JP2005287134A - Method of manufacturing motor core, motor core and high frequency motor - Google Patents

Abstract

<P>PROBLEM TO BE SOLVED: To manufacture a split core and a rotor core by a laminated steel sheet at low cost without furnishing a large-scale apparatus without using a special material. <P>SOLUTION: A method of manufacturing a motor core in which a laminated steel sheet is laminated and the laminated steel sheet is integrated, includes an annealing step (STEP: 05), and a step (STEP: 06) of adhering the laminated steel sheet laminated after the annealing step. <P>COPYRIGHT: (C)2006,JPO&NCIPI

Description

  The present invention relates to a motor core manufacturing method configured by stacking iron plates, a motor core, and a high-frequency motor using the motor core.

  It is known that iron loss of a motor core, for example, loss due to generation of hysteresis or eddy current increases in proportion to the square of the frequency of current applied to the coil for the motor core, and iron loss, particularly eddy current. It is also known that the loss due to the occurrence of the loss decreases in proportion to the square of the plate thickness of the iron plate (magnetic steel plate) constituting the motor core.

  For this reason, conventionally, in a high-frequency motor, a motor core is configured by insulating and laminating thin electromagnetic steel sheets to reduce iron loss.

  As the motor speed increases, the thickness of the electromagnetic steel sheet (hereinafter referred to as the laminated steel sheet) is further reduced due to the higher frequency of the motor, and the thickness of the laminated steel sheet is currently 0.35 mm or less, for example, 0.1 mm. It has become.
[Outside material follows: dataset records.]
theorem moves_linkRetrainEffect (operand : BitVec 16) (up : s.uPort.state ≠ .down ∨ wild) :
    Moves wild s (linkRetrainEffect operand s).1 ∧ (linkRetrainEffect operand s).2 ≠ .invalid := by
  unfold linkRetrainEffect
  split
  · exact ⟨moves_resetPort wild .u _ (.inr up), Result.noConfusion⟩
  split
  · exact ⟨moves_resetPort wild .d _ (.inr up), Result.noConfusion⟩
  · exact ⟨.refl, Result.noConfusion⟩

/-- A change of one requester record that keeps its outstanding count. -/
theorem requestersKept.set {v : Vector RequesterRecord 16} (q : Fin 16) {r : RequesterRecord}
    (outstanding : r.outstanding = (v[q]).outstanding)
    (limit : 1 ≤ (v[q]).limit → (v[q]).limit ≤ 16 → 1 ≤ r.limit ∧ r.limit ≤ 16)
    (managed : (∃ p : Fin 16, (v[p]).state = .opened ∧ (v[p]).right = true) →
      ∃ p : Fin 16, ((v.set q r)[p]).state = .opened ∧ ((v.set q r)[p]).right = true) :
    requestersKept v (v.set q r) where
  outstanding := fun p => by
    by_cases same : q.val = p.val
    · cases Fin.eq_of_val_eq same
      simpa using outstanding
    · simp [Vector.getElem_set_ne _ _ same]
  limit := fun p => by
    by_cases same : q.val = p.val
    · cases Fin.eq_of_val_eq same
      simpa using limit
    · simpa [Vector.getElem_set_ne _ _ same] using fun h k => ⟨h, k⟩
  managed := managed

/-- What stands in a table once one record has been replaced. -/
theorem getElem_set_fin {α : Type} {n : Nat} (v : Vector α n) (i j : Fin n) (x : α) :
    (v.set i x)[j] = if i = j then x else v[j] := by
  by_cases same : i = j
  · simp [same]
  · have differ : i.val ≠ j.val := fun h => same (Fin.eq_of_val_eq h)
    simp [same, Vector.getElem_set_ne _ _ differ]

/-- A change of the counters of a requester leaves everything that the laws read. -/
theorem requestersKept.counters {v : Vector RequesterRecord 16} (q : Fin 16) {r : RequesterRecord}
    (outstanding : r.outstanding = (v[q]).outstanding) (limit : r.limit = (v[q]).limit)
    (state : r.state = (v[q]).state ∨ r.state = .opened) (right : r.right = (v[q]).right) :
    requestersKept v (v.set q r) ∧
      ∀ p : Fin 16, ((v.set q r)[p]).state = (v[p]).state ∨ ((v.set q r)[p]).state = .opened := by
  have each : ∀ p : Fin 16, (((v.set q r)[p]).state = (v[p]).state ∨ ((v.set q r)[p]).state = .opened) ∧
      ((v.set q r)[p]).right = (v[p]).right := by
    intro p
    rw [getElem_set_fin]
    split
    next same => subst same; exact ⟨state, right⟩
    · exact ⟨.inl rfl, rfl⟩
  refine ⟨.set q outstanding (fun h k => ⟨limit ▸ h, limit ▸ k⟩) ?_, fun p => (each p).1⟩
  rintro ⟨p, opened, manages⟩
  refine ⟨p, ?_, (each p).2.trans manages⟩
  obtain same | open' := (each p).1
  · exact same.trans opened
  · exact open'
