-- ==== Sys2Proof/Certificates/Slice0/Obligations.lean ====
section
/-! DEFINITION. The statements for the provers. A docstring names the rule of spec/ a statement formalises, and
where a clause rests on a choice or an inference, the log entry. Throughout, `s.pc + 2` and `s.pc + 4` are modulo 2^16
(R24, the spec's D20, log 17), which no step reaches, and the frames of LD B, LD [I], LD Vx,[I] and DRW keep `I` (the
spec's D13, log 11). -/

open Sys2Proof Sys2Proof.Machine

/-! ### The engine -/

/-- R120, R127 (40_dispatch_engine.md), R71 (20_memory.md): a Running engine with `PC` in memory runs the handler
`Dispatch[PC]` on the fields of the word that stands at `PC` now; so where the handler is the one the bytes at `PC` decode to,
the step is `exec` of the decoded instruction. Nothing is added around `exec`: each handler moves `PC` itself (R24). -/
def Obligations.StepRunsDispatchedInstruction : Prop :=
  ∀ s : State, s.blocked = false → s.pc.toNat < 0xFFF →
    (s.dispatch.handler s.pc.toNat ≠ .illegal →
      step s = exec ((s.dispatch.handler s.pc.toNat).instr
        (s.mem.read s.pc.toNat ++ s.mem.read (s.pc.toNat + 1))) s) ∧
    (∀ i, i.wellFormed = true →
      decodeBytes [s.mem.read s.pc.toNat, s.mem.read (s.pc.toNat + 1)] = .ok (i, []) →
      s.dispatch.handler s.pc.toNat = i.handler → step s = exec i s)

/-- R123: the loop of `step(n)`, one iteration at a time; "a `step` called while `Blocked` is true changes nothing". -/
def Obligations.StepLoopStopsWhenBlocked : Prop :=
  ∀ (s : State) (n : Nat),
    stepN 0 s = .next s ∧
    (s.blocked = true → step s = .next s ∧ stepN n s = .next s) ∧
    (s.blocked = false → 0xFFF < s.pc.toNat → stepN (n + 1) s = .fault .fetchRange) ∧
    (s.blocked = false → ∀ t, step s = .next t → stepN (n + 1) s = stepN n t)

/-- R126 (40_dispatch_engine.md), D10: an instruction step with `PC` above 0xFFF is Undefined(FetchRange); the spec's
treatment of it as a fault is the spec's own decision (log 8). -/
def Obligations.FetchAboveMemoryFaults : Prop :=
  ∀ s : State, s.blocked = false → 0xFFF < s.pc.toNat → step s = .fault .fetchRange

/-- R123, D19: `step(a + b)` equals `step(a)` followed by `step(b)` (the spec marks it derived). -/
def Obligations.StepSumIsStepThenStep : Prop :=
  ∀ (a b : Nat) (s : State),
    (∀ t, stepN a s = .next t → stepN (a + b) s = stepN b t) ∧
    (∀ f, stepN a s = .fault f → stepN (a + b) s = .fault f)

/-- R123, R124: stopping early on Blocked is the same as stepping on, since a Blocked engine steps to itself: `step(n)` is
`n` steps of the core. -/
def Obligations.StepLoopIsCoreRun : Prop :=
  ∀ (n : Nat) (s : State), stepN n s = Host.Core.run Sys2Proof.core n s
  For this reason, when manufacturing a motor core, it is necessary to integrate a number of thin laminated steel plates in the manufacturing process or as a product, and various means for integrating laminated steel plates have been adopted conventionally. Yes.

  For example, in Patent Document 1, laminated steel plates are integrated by caulking, and in Patent Document 2, laminated steel plates are bonded together by a heat-fusible glass-based inorganic material. There is also a method of integrating laminated steel sheets by welding.

  A method for manufacturing a motor core using caulking will be described with reference to FIG.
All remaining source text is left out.